On 13 January 2021 around 200 rebels from Coalition of Patriots for Change attacked Bangui, the capital of the Central African Republic, in an attempt to overthrow the government which resulted in failure.

Background 
In December 2020 major rebel groups in Central African Republic created Coalition of Patriots for Change. They were led by former president François Bozizé. They tried to prevent organization of 2020–21 Central African general election.

According to testimonies by members of armed groups Francois Bozize was directly involved in preparation and coordination of attack on Bangui. Karim Meckassoua, former president of National Assembly was also involved in preparations in coordination with Bozize, Noureddine Adam, Ali Darassa and several MPC generals. According to testimonies he was hoping that if coup d’état was successful he would be head of transitional government. However Bozize was convinced that Meckassoua was trying to double-cross him which lead to refusal of Bangui-based Anti-balaka fighters to join the attack. They were supposed to create chaos in Bangui which would allow other fighters to enter the capital.

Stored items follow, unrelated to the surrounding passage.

/-! ### setGroup -/

@[simp] theorem setGroup_gnomon (s : State) (g : Nat) (x : Group) : (s.setGroup g x).gnomon = s.gnomon := rfl
@[simp] theorem setGroup_disc (s : State) (g : Nat) (x : Group) : (s.setGroup g x).disc = s.disc := rfl
@[simp] theorem setGroup_boot (s : State) (g : Nat) (x : Group) : (s.setGroup g x).boot = s.boot := rfl
@[simp] theorem setGroup_host (s : State) (g : Nat) (x : Group) : (s.setGroup g x).host = s.host := rfl
@[simp] theorem setGroup_mem (s : State) (g : Nat) (x : Group) : (s.setGroup g x).mem = s.mem := rfl
@[simp] theorem setGroup_memPoison (s : State) (g : Nat) (x : Group) : (s.setGroup g x).memPoison = s.memPoison := rfl
@[simp] theorem setGroup_hostMem (s : State) (g : Nat) (x : Group) : (s.setGroup g x).hostMem = s.hostMem := rfl
@[simp] theorem setGroup_lines (s : State) (g : Nat) (x : Group) : (s.setGroup g x).lines = s.lines := rfl
@[simp] theorem setGroup_floors (s : State) (g : Nat) (x : Group) : (s.setGroup g x).floors = s.floors := rfl
@[simp] theorem setGroup_asleep (s : State) (g : Nat) (x : Group) : (s.setGroup g x).asleep = s.asleep := rfl
@[simp] theorem setGroup_halves (s : State) (g : Nat) (x : Group) : (s.setGroup g x).halves = s.halves := rfl
@[simp] theorem setGroup_waiting (s : State) (g : Nat) (x : Group) : (s.setGroup g x).waiting = s.waiting := rfl
@[simp] theorem setGroup_monitors (s : State) (g : Nat) (x : Group) : (s.setGroup g x).monitors = s.monitors := rfl
@[simp] theorem setGroup_tlb (s : State) (g : Nat) (x : Group) : (s.setGroup g x).tlb = s.tlb := rfl
@[simp] theorem setGroup_ctxs (s : State) (g : Nat) (x : Group) : (s.setGroup g x).ctxs = s.ctxs := rfl
@[simp] theorem setGroup_tlbis (s : State) (g : Nat) (x : Group) : (s.setGroup g x).tlbis = s.tlbis := rfl
@[simp] theorem setGroup_queues (s : State) (g : Nat) (x : Group) : (s.setGroup g x).queues = s.queues := rfl
@[simp] theorem setGroup_entities (s : State) (g : Nat) (x : Group) : (s.setGroup g x).entities = s.entities := rfl
@[simp] theorem setGroup_nextEntity (s : State) (g : Nat) (x : Group) : (s.setGroup g x).nextEntity = s.nextEntity := rfl
@[simp] theorem setGroup_reserve (s : State) (g : Nat) (x : Group) : (s.setGroup g x).reserve = s.reserve := rfl
@[simp] theorem setGroup_nextRec (s : State) (g : Nat) (x : Group) : (s.setGroup g x).nextRec = s.nextRec := rfl
@[simp] theorem setGroup_blocks (s : State) (g : Nat) (x : Group) : (s.setGroup g x).blocks = s.blocks := rfl
@[simp] theorem setGroup_nextBlock (s : State) (g : Nat) (x : Group) : (s.setGroup g x).nextBlock = s.nextBlock := rfl
@[simp] theorem setGroup_groups (s : State) (g : Nat) (x : Group) : (s.setGroup g x).groups = s.groups.set g x := rfl
@[simp] theorem setGroup_nextGroup (s : State) (g : Nat) (x : Group) : (s.setGroup g x).nextGroup = s.nextGroup := rfl
@[simp] theorem setGroup_cores (s : State) (g : Nat) (x : Group) : (s.setGroup g x).cores = s.cores := rfl
@[simp] theorem setGroup_deadDies (s : State) (g : Nat) (x : Group) : (s.setGroup g x).deadDies = s.deadDies := rfl
@[simp] theorem setGroup_remap (s : State) (g : Nat) (x : Group) : (s.setGroup g x).remap = s.remap := rfl
@[simp] theorem setGroup_retired (s : State) (g : Nat) (x : Group) : (s.setGroup g x).retired = s.retired := rfl
@[simp] theorem setGroup_units (s : State) (g : Nat) (x : Group) : (s.setGroup g x).units = s.units := rfl
@[simp] theorem setGroup_rows (s : State) (g : Nat) (x : Group) : (s.setGroup g x).rows = s.rows := rfl
@[simp] theorem setGroup_excluded (s : State) (g : Nat) (x : Group) : (s.setGroup g x).excluded = s.excluded := rfl
@[simp] theorem setGroup_ops (s : State) (g : Nat) (x : Group) : (s.setGroup g x).ops = s.ops := rfl
@[simp] theorem setGroup_nextOp (s : State) (g : Nat) (x : Group) : (s.setGroup g x).nextOp = s.nextOp := rfl
@[simp] theorem setGroup_regions (s : State) (g : Nat) (x : Group) : (s.setGroup g x).regions = s.regions := rfl
@[simp] theorem setGroup_links (s : State) (g : Nat) (x : Group) : (s.setGroup g x).links = s.links := rfl
@[simp] theorem setGroup_own (s : State) (g : Nat) (x : Group) : (s.setGroup g x).own = s.own := rfl
@[simp] theorem setGroup_peers (s : State) (g : Nat) (x : Group) : (s.setGroup g x).peers = s.peers := rfl
@[simp] theorem setGroup_preds (s : State) (g : Nat) (x : Group) : (s.setGroup g x).preds = s.preds := rfl
@[simp] theorem setGroup_mirrors (s : State) (g : Nat) (x : Group) : (s.setGroup g x).mirrors = s.mirrors := rfl
@[simp] theorem setGroup_mirrorCnt (s : State) (g : Nat) (x : Group) : (s.setGroup g x).mirrorCnt = s.mirrorCnt := rfl
@[simp] theorem setGroup_peerWakes (s : State) (g : Nat) (x : Group) : (s.setGroup g x).peerWakes = s.peerWakes := rfl
@[simp] theorem setGroup_mirrorHalts (s : State) (g : Nat) (x : Group) : (s.setGroup g x).mirrorHalts = s.mirrorHalts := rfl
@[simp] theorem setGroup_capped (s : State) (g : Nat) (x : Group) : (s.setGroup g x).capped = s.capped := rfl
@[simp] theorem setGroup_probe (s : State) (g : Nat) (x : Group) : (s.setGroup g x).probe = s.probe := rfl
@[simp] theorem setGroup_cur (s : State) (g : Nat) (x : Group) : (s.setGroup g x).cur = s.cur := rfl
@[simp] theorem setGroup_agenda (s : State) (g : Nat) (x : Group) : (s.setGroup g x).agenda = s.agenda := rfl
@[simp] theorem setGroup_lease (s : State) (g : Nat) (x : Group) : (s.setGroup g x).lease = s.lease := rfl
@[simp] theorem setGroup_free (s : State) (g : Nat) (x : Group) : (s.setGroup g x).free = s.free := rfl
@[simp] theorem setGroup_issues (s : State) (g : Nat) (x : Group) : (s.setGroup g x).issues = s.issues := rfl
@[simp] theorem setGroup_stalled (s : State) (g : Nat) (x : Group) : (s.setGroup g x).stalled = s.stalled := rfl
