theorem RoundTrip.none {i : Instr} (h : i.hasWords = false) : RoundTrip.Statement i := fun h' => by
  rw [h] at h'; cases h'
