/-! ### Supervisor instructions at user level -/

/-- An instruction that fails one of checks 2, 4, 5 and 6 takes its trap, and its effect never runs. -/
theorem issue_of_checkFails {w : IWord} {u : Use} {eff : Iss → State → Eff} {s r : State} {gid q : Nat} {g : Group} {t : Trap}
    (cur : s.cur = some (gid, q)) (here : s.groups.get? gid = some g) (turn : g.mayTurn q = true)
    (may : s.mayIssue gid g (g.entryAt q) u = true)
    (fails : checkFails g (g.entryAt q).md (g.liveOf (g.entryAt q).mask) w.word w.k w.lit u = some t)
    (raise : s.raiseTrap gid q t = some r) : issue w u eff s = .next r := by
  have pre : preIssue w u s = .ended r := by
    simp only [preIssue, cur, here, turn, may, fails, raise, Bool.not_true, Bool.false_eq_true, if_false]
  simp only [issue, pre]

theorem userTraps_of_exec {i : Instr} {w : IWord} {u : Use} {eff : Iss → State → Eff} (sup : u.sup = true)
    (hx : ∀ s, exec i s = issue w u eff s) : UserTraps i w u := fun s _ _ _ _ cur here turn may on user raise =>
  hx s ▸ issue_of_checkFails cur here turn may (checkFails_of_user on sup user) raise

/-- Settles O11: each of the eleven is an issue that only a supervisor may make. -/
theorem privilege : Obligations.Privilege := by
  refine ⟨userTraps_of_exec rfl fun _ => rfl, fun _ => userTraps_of_exec (eff := groupEff _) rfl fun _ => rfl,
    fun _ => userTraps_of_exec (eff := groupEff _) rfl fun _ => rfl, userTraps_of_exec (eff := groupEff _) rfl fun _ => rfl,
    userTraps_of_exec (eff := groupEff _) rfl fun _ => rfl, ?_, ?_, ?_, ?_, ?_, ?_⟩
  all_goals intros; exact userTraps_of_exec rfl fun _ => rfl

end Sys2Proof.Machine
end

section
/-! PROOFS. A step of a path that has the turn is its fetched instruction, executed (log 1, log 2). -/

namespace Sys2Proof.Machine

theorem instrOf_of_decode {w k : Word} {i : Instr} (h : decode w k = .ok i) : instrOf w k = i := by
  rw [instrOf, h]

/-! ### A move and what it notes of sleeping slices and of what waits -/

/-- The turn of a path executes the instruction that its words decode to (02 R41). -/
theorem State.issueTurn_of_decode {s : State} {g q : Nat} {x : Group} {w k : Word} {i : Instr} (here : s.groups.get? g = some x)
    (words : s.fetch x (x.entryAt q).pc.toNat = .words w k) (code : decode w k = .ok i) :
    s.issueTurn g q = exec i { s with cur := some (g, q), stalled := false } := by
  simp only [State.issueTurn, here, words, instrOf_of_decode code]

/-- Some of the sleeping slices wake, and none when none sleeps (08 R226). -/
theorem State.wakeMet_next {s r : State} {f : State → Host.Outcome State Fault Refusal} (h : f s = .next r) :
    ∃ A, s.wakeMet f = .next { r with asleep := A } ∧ (∀ k ∈ A, k ∈ r.asleep) ∧ (s.asleep = [] → A = r.asleep) := by
  refine ⟨_, by rw [State.wakeMet, h], fun k mem => List.mem_of_mem_filter mem, fun none => ?_⟩
  exact List.filter_eq_self.2 fun k _ => by simp [none]

/-- A move that has been made changes what waits for halves alone, and nothing when there are none (18 R429). -/
theorem State.moved_waiting (s : State) (m : Mover) (t : State) :
    ∃ W, s.moved m t = { t with waiting := W } ∧ (s.halves = [] → W = t.waiting) := by
  unfold State.moved State.awaits
  dsimp only
  split_ifs with none asked same
  · exact ⟨_, rfl, fun _ => rfl⟩
  all_goals refine ⟨_, rfl, fun nil => absurd (by rw [nil]; rfl) none⟩

/-- The turn of a path that need not wait is its instruction's step. -/
theorem State.turnOf_next {s r : State} {g q : Nat} {x : Group} {w k : Word} {i : Instr} (here : s.groups.get? g = some x)
    (words : s.fetch x (x.entryAt q).pc.toNat = .words w k) (code : decode w k = .ok i)
    (free : s.heldUp (.turn (.issue g q)) (fun s => s.wakeMet (·.issueTurn g q)) = none)
    (run : exec i { s with cur := some (g, q), stalled := false } = .next r) :
    ∃ A W, s.turnOf g q = .next { r with asleep := A, waiting := W } ∧
      (∀ k ∈ A, k ∈ r.asleep) ∧ (s.asleep = [] → A = r.asleep) ∧ (s.halves = [] → W = r.waiting) := by
  rw [← State.issueTurn_of_decode here words code] at run
  obtain ⟨A, wake, sub, all⟩ := State.wakeMet_next (f := (·.issueTurn g q)) run
  obtain ⟨W, moved, same⟩ := s.moved_waiting (.turn (.issue g q)) { r with asleep := A }
  refine ⟨A, W, ?_, sub, all, same⟩
  simp only [State.turnOf, State.perform, free, wake, moved]

/-- The fault or the refusal of a turn's instruction is that of the turn. -/
theorem State.turnOf_stop {s : State} {g q : Nat} {x : Group} {w k : Word} {i : Instr} {o : Host.Outcome State Fault Refusal}
    (here : s.groups.get? g = some x)
    (words : s.fetch x (x.entryAt q).pc.toNat = .words w k) (code : decode w k = .ok i)
    (free : s.heldUp (.turn (.issue g q)) (fun s => s.wakeMet (·.issueTurn g q)) = none)
    (run : exec i { s with cur := some (g, q), stalled := false } = o) (stop : ∀ r, o ≠ .next r) : s.turnOf g q = o := by
  rw [← State.issueTurn_of_decode here words code] at run
  cases o with
  | next r => exact absurd rfl (stop r)
  | fault e => rw [State.turnOf, State.perform, free]; simp only [State.wakeMet, run]
  | refused e => rw [State.turnOf, State.perform, free]; simp only [State.wakeMet, run]

/-- A move waits for nothing while there are no half-lines and no peers (18 R420, R429). -/
theorem State.heldUp_none {s : State} (halves : s.halves = []) (peers : s.peers = []) (m : Mover)
    (f : State → Host.Outcome State Fault Refusal) : s.heldUp m f = none := by
  simp [State.heldUp, halves, State.closedPeers, peers]

/-! ### The step -/

/-- The agenda's first turn, a path's, is the step's move (log 1). -/
theorem State.move_issue {s : State} {g q : Nat} {x : Group} {l : List Turn} (agenda : s.agenda = .issue g q :: l)
    (here : s.groups.get? g = some x) (turn : x.mayTurn q = true) : s.move = ({ s with agenda := l } : State).turnOf g q := by
  have noWait : ({ s with agenda := l } : State).turnWaits (.issue g q) = false := rfl
  simp only [State.move, agenda, noWait, State.runTurn, here, turn, Bool.false_eq_true, if_false, if_true]

theorem step_of_move {s t : State} (h : s.move = .next t) : step s = .next t.tick := by
  rw [step, h]

/-- Settles O6: the turn of the agenda, or of the first candidate, is `State.turnOf` of the path. -/
theorem stepRunsDecoded : Obligations.StepRunsDecoded := by
  intro s g q x w k i here turn words code
  refine ⟨fun l agenda => ?_, fun l r agenda quiet first free run going => ?_, fun halves peers => State.heldUp_none halves peers⟩
  · extract_lets u
    intro free
    have move : s.move = u.turnOf g q := State.move_issue agenda here turn
    split
    · next r run =>
      obtain ⟨A, W, made, sub, all, same⟩ := State.turnOf_next (s := u) here words code free run
      exact ⟨A, W, step_of_move (move.trans made), sub, all, same⟩
    · next e run =>
      have stop := State.turnOf_stop (s := u) here words code free run (by simp)
      rw [step, move, stop]
    · next e run =>
      have stop := State.turnOf_stop (s := u) here words code free run (by simp)
      rw [step, move, stop]
  · obtain ⟨A, W, made, sub, all, same⟩ := State.turnOf_next here words code free run
    refine ⟨A, W, step_of_move ?_, sub, all, same⟩
    simp only [State.move, agenda, State.unscheduled, quiet, first, State.firstIssue, made, going, Bool.false_eq_true, if_false]
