-- ==== Sys2Proof/Word.lean ====
section
/-! DEFINITION. The byte of the floor bus and of the configuration plug. Everything the spec counts
(beats, kilograms, bay numbers, pallet IDs) is a plain number, so no other word type is needed. -/

namespace Sys2Proof

/-- One byte of a frame (section 2.4) or of the plug's image (R172). -/
abbrev Byte := BitVec 8

end Sys2Proof
end

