-- ==== Sys2Proof/Decode.lean ====
section
/-! DEFINITION. The command a table word spells. No row of spec/opcode_table.json gives bits: the commands
are events, and what the bay reads as bytes (frames, the plug's image) is decoded in Machine/Frames.lean and
Machine/Scu.lean. -/

namespace Sys2Proof

/-- No word spells a command. -/
def decodeTableWord (_nbits _w : Nat) : Option Instr := none

end Sys2Proof
end

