/-! ## Door lines (R1, R10, R11, R16, R17) -/

def lineOf (d : Dcu) : Line → DoorLine
  | .trailerPresent => d.trailerPresent
  | .levellerDown => d.levellerDown
  | .doorOpen => d.doorOpen
  | .closePush => d.closePush

def withLine (d : Dcu) (x : DoorLine) : Line → Dcu
  | .trailerPresent => { d with trailerPresent := x }
  | .levellerDown => { d with levellerDown := x }
  | .doorOpen => { d with doorOpen := x }
  | .closePush => { d with closePush := x }

/-- R10: the trailer and the leveller are both there, by last-taken value. -/
def bothDown (d : Dcu) : Bool := d.trailerPresent.lastTaken && d.levellerDown.lastTaken

/-- R10: the bay docks at the change that makes both true. -/
def State.dockIfBoth (s : State) : State :=
  if s.inState .empty && bothDown s.dcu then s.enterDocked else s

/-- A bay state over which SUSPENDED may stand. -/
def visiting (s : State) : Bool := s.inState .inbound || s.inState .outbound || s.inState .closing

/-- R16: SUSPENDED set, with its grace. -/
def State.suspend (s : State) : State :=
  let deadline := s.now + s.scu.config.levellerGrace
  ((s.setDcu { s.dcu with suspended := true, leveller := some deadline }).hand .bayStateChange).expireAtOnce
    deadline .levellerGraceExpiry

/-- R16: the leveller is back. -/
def State.resume (s : State) : State :=
  (s.setDcu { s.dcu with suspended := false, leveller := none }).hand .bayStateChange

/-- R10, R16: the leveller raised. -/
def State.levellerUp (s : State) : State :=
  if s.inState .docked then s.enter .empty
  else if visiting s && s.dcu.trailerPresent.lastTaken then s.suspend
  else s

/-- The leveller's return after a grace-expiry undock is due, or due no more (R16). -/
def State.setReturnDue (s : State) (b : Bool) : State := s.setDcu { s.dcu with returnDue := b }

/-- R10, R16: the leveller lowered. Its return after a grace-expiry undock has no effect in EMPTY (R16), so R10
does not dock the bay there. DEDUCED: notes/assumptions/31.md. -/
def State.levellerLowered (s : State) : State :=
  if s.dcu.suspended then s.resume
  else if s.dcu.returnDue then s.setReturnDue false
  else s.dockIfBoth

/-- R16, R17: the trailer is gone: an undock by the bay state, and no leveller's return is awaited. -/
def State.trailerLeft (s : State) : State := s.undock.setReturnDue false

/-- R16: an undock by the leveller grace, after which the leveller's return is due. -/
def State.graceUndock (s : State) : State := s.undock.setReturnDue true

/-- The bay state machine's taking of a line change, after the last-taken value is set. -/
def State.lineTaken (s : State) (line : Line) (value : Bool) : State :=
  match line, value with
  | .trailerPresent, true => s.dockIfBoth
  | .trailerPresent, false => s.trailerLeft
  | .levellerDown, true => s.levellerLowered
  | .levellerDown, false => s.levellerUp
  | .closePush, true => s.pressClose
  | .closePush, false => s
  | .doorOpen, _ => s

/-- R1: a line's value, and its taking where it differs from the last-taken value; of a change and a change back
that both wait, each is taken in its turn. DEDUCED: notes/assumptions/6.md. -/
def State.changeLine (s : State) (line : Line) (value : Bool) : State :=
  let old := lineOf s.dcu line
  if s.resetLine || s.reading || decide (value = old.lastTaken) then
    s.setDcu (withLine s.dcu { old with current := value } line)
  else
    (s.setDcu (withLine s.dcu { current := value, lastTaken := value, changed := true } line)).lineTaken
      line value

/-! ## Beams (R6) -/

def beamOf (d : Dcu) (lane : Nat) : Beam := (d.beams[lane - 1]?).getD { current := false, lastTaken := false }

def withBeam (d : Dcu) (lane : Nat) (b : Beam) : Dcu :=
  { d with beams := d.beams.setIfInBounds (lane - 1) b }

/-- A lane number of one of the four beams. -/
def isBeam (lane : Nat) : Bool := decide (1 ≤ lane) && decide (lane ≤ 4)

/-! ## Reads (R3 to R6) -/

/-- R5: a door read routed. -/
def routeDoorRead (s : State) (r : DoorRead) : Option Instr :=
  if s.dcu.suspended then none
  else
    match s.dcu.bayState, r.direction with
    | some .inbound, .outOfTrailer => some (.dsuDoorReadOut (normalDoorRead r))
    | some .inbound, .intoTrailer => some (.dsuDoorReadInto (normalDoorRead r))
    | some .outbound, .intoTrailer => some (.lpuDoorReadInto (normalDoorRead r))
    | some .outbound, .outOfTrailer => some (.lpuDoorReadOut (normalDoorRead r))
    | some .closing, .intoTrailer => some (.lpuDoorReadInto (normalDoorRead r))
    | some .closing, .outOfTrailer => some (.lpuDoorReadOut (normalDoorRead r))
    | _, _ => none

Meckassoua however denied all accusations.

Battle 

Around 5:45 am around ten rebels armed with rocket launchers and Kalashnikov rifles were spotted in PK 11, Damala, PK 12 and Pindao in Bangui. Around 200 rebels attacked military barracks 9 km and 12 km from the capital. They also attacked Bimbo neighborhood. Residents were reporting gunfire in different parts of the city. Streets were scattered with bullet casings. The attack was repelled and as of 8 am situation in the city was calm. One Rwandan soldier was killed and another was injured. According to prime minister Firmin Ngrébada 30 rebels were killed and five were captured. A few civilians were injured including France Beldo, 31 year old woman hit by stray bullet into hand, chest and shoulder.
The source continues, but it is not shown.